The stock market had its worst day since 2008 on Monday, with the Dow Jones Industrial Average and S&P 500 index both down by more than 7%. The financial sector was one of the hardest-hit parts of the market, and financial-services company Fair Issac (NYSE:FICO) was no exception. The stock closed down nearly 12% and is nearly 28% below its 52-week high reached just a few weeks ago.
There's no specific company-related news that caused Fair Issac to drop. The financial-services company, best known for its FICO credit scoring model, was mainly dragged down by overall market weakness.
Financial stocks in general took a big hit. In Fair Isaac's case, the company relies somewhat on consumer spending for its myFICO credit monitoring platform, which could take a serious hit if a recession comes and consumers cut back on spending. And since Fair Isaac makes money every time a credit report is run, a decrease in demand for loan products and such could hurt revenue as well.

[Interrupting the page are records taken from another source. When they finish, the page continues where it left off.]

-- ==== Sys2Proof/Laws/State.lean ====
section
/-! SUPPORT. One lemma per field of the state per update of it, true by unfolding: no later proof unfolds a record update. -/

namespace Sys2Proof.Machine

/-! ### `State.setCore` changes `cores` only -/

@[simp] theorem State.setCore_now (s : State) (d c : Nat) (x : Core) : (s.setCore d c x).now = s.now := rfl
@[simp] theorem State.setCore_rows (s : State) (d c : Nat) (x : Core) : (s.setCore d c x).rows = s.rows := rfl
@[simp] theorem State.setCore_tick (s : State) (d c : Nat) (x : Core) : (s.setCore d c x).tick = s.tick := rfl
@[simp] theorem State.setCore_agenda (s : State) (d c : Nat) (x : Core) : (s.setCore d c x).agenda = s.agenda := rfl
@[simp] theorem State.setCore_cur (s : State) (d c : Nat) (x : Core) : (s.setCore d c x).cur = s.cur := rfl
@[simp] theorem State.setCore_walkBad (s : State) (d c : Nat) (x : Core) : (s.setCore d c x).walkBad = s.walkBad := rfl
@[simp] theorem State.setCore_flaw (s : State) (d c : Nat) (x : Core) : (s.setCore d c x).flaw = s.flaw := rfl
@[simp] theorem State.setCore_flawed (s : State) (d c : Nat) (x : Core) : (s.setCore d c x).flawed = s.flawed := rfl
@[simp] theorem State.setCore_pins (s : State) (d c : Nat) (x : Core) : (s.setCore d c x).pins = s.pins := rfl
@[simp] theorem State.setCore_recq (s : State) (d c : Nat) (x : Core) : (s.setCore d c x).recq = s.recq := rfl
@[simp] theorem State.setCore_heldBack (s : State) (d c : Nat) (x : Core) : (s.setCore d c x).heldBack = s.heldBack := rfl
@[simp] theorem State.setCore_acks (s : State) (d c : Nat) (x : Core) : (s.setCore d c x).acks = s.acks := rfl
@[simp] theorem State.setCore_naks (s : State) (d c : Nat) (x : Core) : (s.setCore d c x).naks = s.naks := rfl
@[simp] theorem State.setCore_freed (s : State) (d c : Nat) (x : Core) : (s.setCore d c x).freed = s.freed := rfl
@[simp] theorem State.setCore_nextId (s : State) (d c : Nat) (x : Core) : (s.setCore d c x).nextId = s.nextId := rfl
@[simp] theorem State.setCore_waves (s : State) (d c : Nat) (x : Core) : (s.setCore d c x).waves = s.waves := rfl
@[simp] theorem State.setCore_blocks (s : State) (d c : Nat) (x : Core) : (s.setCore d c x).blocks = s.blocks := rfl
@[simp] theorem State.setCore_kerns (s : State) (d c : Nat) (x : Core) : (s.setCore d c x).kerns = s.kerns := rfl
@[simp] theorem State.setCore_queues (s : State) (d c : Nat) (x : Core) : (s.setCore d c x).queues = s.queues := rfl
@[simp] theorem State.setCore_ctxs (s : State) (d c : Nat) (x : Core) : (s.setCore d c x).ctxs = s.ctxs := rfl
@[simp] theorem State.setCore_dies (s : State) (d c : Nat) (x : Core) : (s.setCore d c x).dies = s.dies := rfl
@[simp] theorem State.setCore_disps (s : State) (d c : Nat) (x : Core) : (s.setCore d c x).disps = s.disps := rfl
@[simp] theorem State.setCore_ops (s : State) (d c : Nat) (x : Core) : (s.setCore d c x).ops = s.ops := rfl
@[simp] theorem State.setCore_copies (s : State) (d c : Nat) (x : Core) : (s.setCore d c x).copies = s.copies := rfl
@[simp] theorem State.setCore_mxs (s : State) (d c : Nat) (x : Core) : (s.setCore d c x).mxs = s.mxs := rfl
@[simp] theorem State.setCore_twins (s : State) (d c : Nat) (x : Core) : (s.setCore d c x).twins = s.twins := rfl
@[simp] theorem State.setCore_recs (s : State) (d c : Nat) (x : Core) : (s.setCore d c x).recs = s.recs := rfl
@[simp] theorem State.setCore_sluiceRr (s : State) (d c : Nat) (x : Core) : (s.setCore d c x).sluiceRr = s.sluiceRr := rfl
@[simp] theorem State.setCore_msgs (s : State) (d c : Nat) (x : Core) : (s.setCore d c x).msgs = s.msgs := rfl
@[simp] theorem State.setCore_watches (s : State) (d c : Nat) (x : Core) : (s.setCore d c x).watches = s.watches := rfl
@[simp] theorem State.setCore_slines (s : State) (d c : Nat) (x : Core) : (s.setCore d c x).slines = s.slines := rfl
@[simp] theorem State.setCore_hbm (s : State) (d c : Nat) (x : Core) : (s.setCore d c x).hbm = s.hbm := rfl
@[simp] theorem State.setCore_hpsn (s : State) (d c : Nat) (x : Core) : (s.setCore d c x).hpsn = s.hpsn := rfl
@[simp] theorem State.setCore_chans (s : State) (d c : Nat) (x : Core) : (s.setCore d c x).chans = s.chans := rfl
@[simp] theorem State.setCore_links (s : State) (d c : Nat) (x : Core) : (s.setCore d c x).links = s.links := rfl
@[simp] theorem State.setCore_ports (s : State) (d c : Nat) (x : Core) : (s.setCore d c x).ports = s.ports := rfl
@[simp] theorem State.setCore_secured (s : State) (d c : Nat) (x : Core) : (s.setCore d c x).secured = s.secured := rfl
@[simp] theorem State.setCore_frames (s : State) (d c : Nat) (x : Core) : (s.setCore d c x).frames = s.frames := rfl
@[simp] theorem State.setCore_conns (s : State) (d c : Nat) (x : Core) : (s.setCore d c x).conns = s.conns := rfl
@[simp] theorem State.setCore_selRr (s : State) (d c : Nat) (x : Core) : (s.setCore d c x).selRr = s.selRr := rfl
@[simp] theorem State.setCore_outRr (s : State) (d c : Nat) (x : Core) : (s.setCore d c x).outRr = s.outRr := rfl
@[simp] theorem State.setCore_gen (s : State) (d c : Nat) (x : Core) : (s.setCore d c x).gen = s.gen := rfl
@[simp] theorem State.setCore_capMhz (s : State) (d c : Nat) (x : Core) : (s.setCore d c x).capMhz = s.capMhz := rfl
@[simp] theorem State.setCore_capPending (s : State) (d c : Nat) (x : Core) : (s.setCore d c x).capPending = s.capPending := rfl
@[simp] theorem State.setCore_capSentAt (s : State) (d c : Nat) (x : Core) : (s.setCore d c x).capSentAt = s.capSentAt := rfl
@[simp] theorem State.setCore_capAt (s : State) (d c : Nat) (x : Core) : (s.setCore d c x).capAt = s.capAt := rfl
@[simp] theorem State.setCore_clkAt (s : State) (d c : Nat) (x : Core) : (s.setCore d c x).clkAt = s.clkAt := rfl
@[simp] theorem State.setCore_doneSeq (s : State) (d c : Nat) (x : Core) : (s.setCore d c x).doneSeq = s.doneSeq := rfl
@[simp] theorem State.setCore_mgmtResult (s : State) (d c : Nat) (x : Core) : (s.setCore d c x).mgmtResult = s.mgmtResult := rfl
@[simp] theorem State.setCore_mgmtLast (s : State) (d c : Nat) (x : Core) : (s.setCore d c x).mgmtLast = s.mgmtLast := rfl
@[simp] theorem State.setCore_mgmtPend (s : State) (d c : Nat) (x : Core) : (s.setCore d c x).mgmtPend = s.mgmtPend := rfl
@[simp] theorem State.setCore_mgmtBusy (s : State) (d c : Nat) (x : Core) : (s.setCore d c x).mgmtBusy = s.mgmtBusy := rfl
@[simp] theorem State.setCore_mgmtEarly (s : State) (d c : Nat) (x : Core) : (s.setCore d c x).mgmtEarly = s.mgmtEarly := rfl
@[simp] theorem State.setCore_schedMirror (s : State) (d c : Nat) (x : Core) : (s.setCore d c x).schedMirror = s.schedMirror := rfl
@[simp] theorem State.setCore_arbMirror (s : State) (d c : Nat) (x : Core) : (s.setCore d c x).arbMirror = s.arbMirror := rfl
@[simp] theorem State.setCore_grantAt (s : State) (d c : Nat) (x : Core) : (s.setCore d c x).grantAt = s.grantAt := rfl
@[simp] theorem State.setCore_engines (s : State) (d c : Nat) (x : Core) : (s.setCore d c x).engines = s.engines := rfl
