theorem keeps_takeEntries (rpc : W64) (now : List (Mask × Addr)) (w : Wave) : KeepsWave w (takeEntries rpc now w) :=
  keeps_foldl _ (fun v _ => keeps_newSplit v _) now w
theorem keeps_arriveNew (k : Nat) (now : List (Mask × Addr)) (w : Wave) : KeepsWave w (arriveNew k now w) := by
  refine keeps_foldl _ (fun v j => ?_) _ w
  split
  · exact keeps_arrive v j _
  · exact keepsWave_refl v
theorem dividedWave_keeps (k : Nat) (rpc : W64) (first : Mask × Addr) (others : List (Mask × Addr)) (w : Wave) :
    KeepsButOverflow w (dividedWave k rpc first others w) := by
  have taken : KeepsWave w (takeEntries rpc (others.take w.freeEntries) (keepFirst k rpc first w)) :=
    keepsWave_trans (keeps_setSplit w k _) (keeps_takeEntries _ _ _)
  have pushed : ∀ v, KeepsButOverflow v (pushSets rpc (others.drop w.freeEntries) v) := fun _ => rfl
  exact keepsButOverflow_trans (keepsButOverflow_of taken) (keepsButOverflow_trans (pushed _) (keepsButOverflow_of (keeps_arriveNew _ _ _)))
end

theorem divide_keeps {s : State} {i : Issue} {w : Wave} (hw : s.wave i.u.w = some w) (dests : List (Nat × Addr)) (rpc : W64) :
    OnlyWave s (divide s i dests rpc) i.u.w ∧ ∃ v, (divide s i dests rpc).wave i.u.w = some v ∧ KeepsButOverflow w v := by
  match e : laneSets dests with
  | [] =>
    rw [divide_none e]
    exact ⟨onlyWave_refl s _, w, hw, keepsButOverflow_of (keepsWave_refl w)⟩
  | [(m, a)] =>
    rw [divide_one e]
    obtain ⟨only, same⟩ := updSplit_keeps s i.u (fun x => { x with st := .runnable, pc := a, hdr := a, hdrw := none, recheck := false })
    obtain ⟨v, hv, keeps⟩ := same w hw
    exact ⟨only, v, hv, keepsButOverflow_of keeps⟩
  | first :: y :: t =>
    rw [divide_many e hw]
    exact ⟨onlyWave_setWave _ _ _, _, wave_setWave_same _ _ _, dividedWave_keeps _ _ _ _ _⟩

/-! ### The cases of a transfer (R14, R207) -/

/-- The lanes of a list that fault. -/
def faultLanes (fs : List LaneA) : Mask := maskOf (fun l => fs.any (fun f => f.lane == l && f.cause != 0))

section
variable {s t : State} {i : Issue} {fs : List LaneA} {dest : Nat → Addr} {rpc : W64} {pre : State → Issue → State} {cap : Bool}
  {k : State → Issue → State}

theorem faultThen_nil : faultThen s i cap [] k = k s i := rfl
theorem not_all_unfaulted (faulty : ∀ f ∈ fs, f.cause ≠ 0) (ne : fs ≠ []) : ¬ fs.all (fun f => f.cause == 0) = true := by
  obtain ⟨f, hf⟩ := List.exists_mem_of_ne_nil fs ne
  exact fun clean => faulty f hf (by simpa using List.all_eq_true.1 clean f hf)
theorem faultThen_parked (faulty : ∀ f ∈ fs, f.cause ≠ 0) (ne : fs ≠ []) (h : parkLanes s i.u i.sp i.word cap fs 0 = .yes t) :
    faultThen s i cap fs k = k t { i with e := i.e &&& ~~~faultLanes fs } := by
  rw [faultThen, if_neg (not_all_unfaulted faulty ne), h]; rfl
theorem faultThen_held (faulty : ∀ f ∈ fs, f.cause ≠ 0) (ne : fs ≠ []) (h : parkLanes s i.u i.sp i.word cap fs 0 = .no t) :
    faultThen s i cap fs k = t := by
  rw [faultThen, if_neg (not_all_unfaulted faulty ne), h]

theorem transfer_overflows (h : divideBad s i (destsOf (i.sp.mask &&& ~~~faultLanes fs) dest) = true) :
    transfer s i fs dest rpc pre = trapIs s i 0x304 0 := if_pos h
theorem transfer_divides (h : divideBad s i (destsOf (i.sp.mask &&& ~~~faultLanes fs) dest) = false) :
    transfer s i fs dest rpc pre =
      faultThen s i false fs (fun s j => divide (pre s j) j (destsOf (i.sp.mask &&& ~~~faultLanes fs) dest) rpc) :=
  if_neg (ne_true_of_eq_false h)
end

/-- After an issue that adds writes and divides, nothing but its wave has changed, and there the writes are in flight. -/
theorem divide_finish_keeps {s : State} {cu : Cur} {w : Wave} (hw : s.wave cu.u.w = some w) {j : Issue} (hj : j.u = cu.u) (n : Nat) (ps : List Pend)
    (dests : List (Nat × Addr)) (rpc : W64) (c : Cm) :
    let t := finishIssue (divide (adds (s.advance cu.u n) cu.u.w ps) j dests rpc) cu.u c
    OnlyWave s t cu.u.w ∧ ∃ x, t.wave cu.u.w = some x ∧ KeepsButOverflow { w with pend := w.pend ++ ps } x := by
  obtain ⟨moved, same⟩ := advance_keeps s cu.u n
  obtain ⟨written, writes⟩ := adds_keeps (advance_wave hw n) ps
  obtain ⟨w', v, hw', hv, keeps⟩ := writes_after hw same writes
  cases hw.symm.trans hw'
  rw [← hj] at hv
  obtain ⟨divided, x, hx, keepsDivided⟩ := divide_keeps hv dests rpc
  rw [hj] at divided hx
  obtain ⟨finished, sameFinished⟩ := finishIssue_keeps (divide (adds (s.advance cu.u n) cu.u.w ps) j dests rpc) cu.u c
  obtain ⟨y, hy, keepsFinished⟩ := sameFinished x hx
  exact ⟨onlyWave_trans moved (onlyWave_trans written (onlyWave_trans divided finished)), y, hy,
    keepsButOverflow_trans (keepsButOverflow_of keeps) (keepsButOverflow_trans keepsDivided (keepsButOverflow_of keepsFinished))⟩

section
variable {s : State} {i : Instr} {c : Cm} {cu : Cur} {w : Wave} {n : Nat} {fs : List LaneA} {dest : Nat → Addr} {rpc : W64}
  {pre : State → Issue → State} {ps : List Pend}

With all of that said, I wouldn't read too much into today's move, as it has little to do with Fair Isaac's business itself. The company's model will still be used to process most credit decisions, as there's nothing to suggest that its dominance of the credit scoring industry is in jeopardy. Nothing really has changed -- the stock is just trading for much less. There could certainly be more turbulence ahead for Fair Isaac and the overall stock market, but if you liked the company a week ago as a long-term investment, there's no reason you shouldn't like it today.